Results and discussion

Synthesis and characterization

The probes containing carbazole donor and dicyanovinyl acceptors and different conjugation pathway, i.e., phenyl or thiophene were synthesized by the protocol shown in Scheme 1. The aldehydes were accessed by Suzuki¹⁶ or Stille¹⁷ cross coupling reactions of the corresponding reagents with 2,7-dibromo-9-(2-ethylhexyl)-9H-carbazole. Subsequently, the aldehydes were converted to the desired probes by Knoevenagel condensation with two equivalents of malononitrile in ethanol in the presence of piperidine. 2,7-Disubstituted carbazole was chosen over the 3,6-disubstituted carbazole as the former will lead to effective conjugation extension beneficial for the intense π–π* electronic excitation besides the built-in ICT.¹⁸ Interaction of cyanide would reduce the ICT while retaining the π–π* absorption. The dyes are reasonably soluble in common organic solvents such as dichloromethane, CHCl₃, THF, toluene, acetonitrile, dimethylsulfoxide and dimethylformamide and partially soluble in alcohols. The dyes were thoroughly characterized by ¹H and ¹³C NMR and high resolution mass spectral methods.

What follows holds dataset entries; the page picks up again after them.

theorem met_StartEntersStartPending : ∀ qo ∈ [(motorIn .ready, StartOrigin.ready), (motorIn .safeStop, .safeStop)],
    let p := withMotor 1300#32 1300 .i0 qo.1
    p.Serving 1 ∧ p.link.errors < 128 ∧ (0#4).toNat = Ix3.i0.toNat ∧
      (p.motor .i0).slot.state = (match qo.2 with | .ready => .ready | .safeStop => .safeStop) ∧
      ∀ pos ∈ motorRecords .i0, (p.store.word pos).valid = true → (p.store.word pos).broken pos = false := by
  intro qo h
  exact ⟨served _ _ (by fin_cases h <;> rfl) 1 (by decide), by show 0 < 128; decide, by decide, by fin_cases h <;> rfl, demo_whole _⟩

theorem met_ParkIsTakenAndCompletes : ∀ q ∈ [drum, waiting],
    (withMotor 1300#32 1300 .i0 q).Serving 1 ∧ (0#4).toNat = Ix3.i0.toNat ∧ q.NothingInFlight := by
  intro q h
  refine ⟨served _ _ (by fin_cases h <;> rfl) 1 (by decide), by decide, ?_⟩
  fin_cases h
  · intro sc hs
    obtain rfl := List.mem_singleton.1 hs
    exact .inr rfl
  · exact fun sc hs => absurd hs List.not_mem_nil

theorem met_HaltStopsTheMotor : ∀ q ∈ [drum, waiting],
    (withMotor 1300#32 1300 .i0 q).Serving 1 ∧ (0#4).toNat = Ix3.i0.toNat ∧ q.NothingInFlight ∧
      (withMotor 1300#32 1300 .i0 q).up.queue.length + 2 ≤ 8 := fun q h =>
  ⟨(met_ParkIsTakenAndCompletes q h).1, (met_ParkIsTakenAndCompletes q h).2.1, (met_ParkIsTakenAndCompletes q h).2.2, by show 0 + 2 ≤ 8; decide⟩

/-- A motor with a request still waiting, which leaves with it, and with one that is frozen, which does not. -/
theorem met_HaltStopsTheMotor_inFlight : ∀ sl ∈ [(ReqStatus.waiting, 1), (.frozen, 0)],
    let p := withMotor 1300#32 1300 .i0 (drumWith (aRequest sl.1 true))
    p.Serving 1 ∧ (0#4).toNat = Ix3.i0.toNat ∧ (p.motor .i0).slot.state = .running ∧
      ((p.motor .i0).lastFrames .i0).length = sl.2 ∧ (p.motor .i0).unfrozenCount = sl.2 := by
  intro sl h
  exact ⟨served _ _ (by fin_cases h <;> rfl) 1 (by decide), by decide, rfl, by fin_cases h <;> rfl, by fin_cases h <;> rfl⟩

/-- HALT of a motor with a frozen request (R28, R117, R119): the notice, then the reply; the request stays frozen and is one
whose motor has not stayed RUNNING. -/
theorem test_halt_with_frozen_request :
    (match exec (.halt 9#8 0#4) (st (withMotor 1400#32 1400 .i0 (drumWith (aRequest .frozen true)))) with
    | .next t => (t.part.up.queue.map (·.body), (t.part.motor .i0).samp.missedState,
        (t.part.motor .i0).scheds.latest.map fun sc => sc.reqs.map fun x => (x.status, x.stayed))
    | .fault _ | .refused _ => ([], 1, none)) =
      ([.notice (.safeStop .i0 .halt), .reply ⟨9#8, 3#8, .ok, [4#8]⟩], 0, some [(.frozen, false)]) := by decide +kernel

/-- A general queue of eight replies whose head a transfer carries. -/
def carriedHead : Upstream :=
  { fullQueue false (.notice (.syncSlip 5)) with transfer := .active (.queued 0) [] false false }

/-- R131: a notice and a reply join at the end of that transfer: end first, the notice joins and the reply is lost; the end
between the two, the notice is lost and the reply joins; end last, both are lost. -/
theorem test_end_among_frames :
    ([0, 1, 2].map fun n =>
      let frames := [FrameBody.notice (.syncSlip 6), .reply ⟨9#8, 3#8, .ok, [4#8]⟩]
      let u := (frames.drop n).foldl Upstream.join ((frames.take n).foldl Upstream.join carriedHead).consume
      (u.queue.map (·.id), u.noticeLost, u.replyLost)) =
      [([1, 2, 3, 4, 5, 6, 7, 8], 0, 1), ([1, 2, 3, 4, 5, 6, 7, 8], 1, 0), ([1, 2, 3, 4, 5, 6, 7], 1, 1)] := by decide

/-- PARK and HALT at that full queue. -/
theorem met_HaltStopsTheMotor_full : ∀ q ∈ [drum, waiting],
    let p := { withMotor 1300#32 1300 .i0 q with up := carriedHead }
    p.Serving 0 ∧ p.up.queue.length = 8 ∧ p.up.transfer ≠ .absent := by
  intro q h p
  refine ⟨{ en := rfl, taken := (by decide : carriedHead.transfer ≠ .ignored), notLost := (by decide : 0 < 256), quiet := quiet_of (by fin_cases h <;> rfl),
            numbered := ⟨(by decide : ∀ f ∈ carriedHead.queue, f.id < 8), (by decide : (carriedHead.queue.map (·.id)).Nodup), ?_⟩
            room := (by decide : carriedHead.queue.length + 0 ≤ 8) }, rfl, (by decide : carriedHead.transfer ≠ .absent)⟩
  intro id hi
  obtain rfl := Option.some.inj (show some 0 = some id from hi)
  exact (by decide : 0 < 8)

theorem met_AckFaultClearsTheRecord : ∀ q ∈ [trippedMotor, { trippedMotor with prot := { trippedMotor.prot with pinHigh := false } }],
    let p := withMotor 1300#32 1300 .i0 q
    p.Serving 1 ∧ (0#4).toNat = Ix3.i0.toNat ∧ (p.motor .i0).slot.state = .tripped ∧
      ∀ pos ∈ motorRecords .i0, (p.store.word pos).valid = true → (p.store.word pos).broken pos = false := by
  intro q h
  exact ⟨served _ _ (by fin_cases h <;> rfl) 1 (by decide), by decide, by fin_cases h <;> rfl, demo_whole _⟩

/-- A two-byte field beside a three-byte one, flags in one byte, and a plan word. -/
theorem met_StoreWordsTravelWhole :
    11 < (RecordId.profile .i0).words ∧ [16777215, 128].length = ((RecordId.profile .i0).specs 11).length ∧
      wordInRange ((RecordId.profile .i0).specs 11) [16777215, 128] = true ∧
      (RecordId.profile .i0).linkBytes 11 [16777215, 128] = [0xFF#8, 0xFF#8, 0xFF#8, 0x80#8] ∧
      (RecordId.profile .i0).linkBytes 7 [4095, 3, 1, 1] = [0x0F#8, 0xFF#8, 3#8, 3#8] ∧
      wordInRange ((RecordId.plan .i0).specs 0) [1, 5, 255, 6, 1, 15, 14, 3] = true ∧
      (RecordId.plan .i0).linkBytes 0 [1, 5, 255, 6, 1, 15, 14, 3] = [0x77#8, 0xFF#8, 0xF6#8, 0x0E#8] := by decide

Scheme 1 Synthesis of the cyanide probes 3a and 3b.

Photophysical properties

The absorption and emission spectra of the probes were analysed in different solvents. The representative spectra collected for toluene solutions are displayed in Fig. 1. The dye 3a is yellow in colour and exhibited absorption maxima at 405 nm while the dye 3b inherited orange colour and displayed absorption maxima at 466 nm attributable to the intramolecular charge transfer (ICT) from carbazole donor to dicyanovinyl acceptor on both ends. The red-shifted absorption for 3b than the phenylene derivative (3a) is in accordance with the effective and comparatively electron-rich conjugation pathway present in 3b with the aid of electron rich thiophene bridge. The nonplanar arrangement of phenyl units in 3a probably reduces the conjugation. Cyan and green emissions were observed for the dyes 3a and 3b respectively in toluene solutions (Fig. 1) (Table 1).

Fig. 1 Absorption and emission spectra of the dyes recorded in toluene.

Table 1 Optical data for the dyes

Probe	λmax nm (εmax M^−1 cm^−1 × 10^3)			λem^a nm (ΦF)
	TOL	ACN	ACN + 5% H2O	TOL	ACN	ACN + 5% H2O
a Relative quantum yield measured by using coumarin-6 (ΦF = 0.78 in ethanol)^19 as standard.
3a	413 (60.0), 292 (24.2)	405 (68.2)	405 (68.6)	480 (0.48)	560 (0.10)	560 (0.03)
3b	446 (58.6), 305 (12.8)	466 (79.3)	466 (77.2)	523 (0.21)	576 (0.07)	568 (0.01)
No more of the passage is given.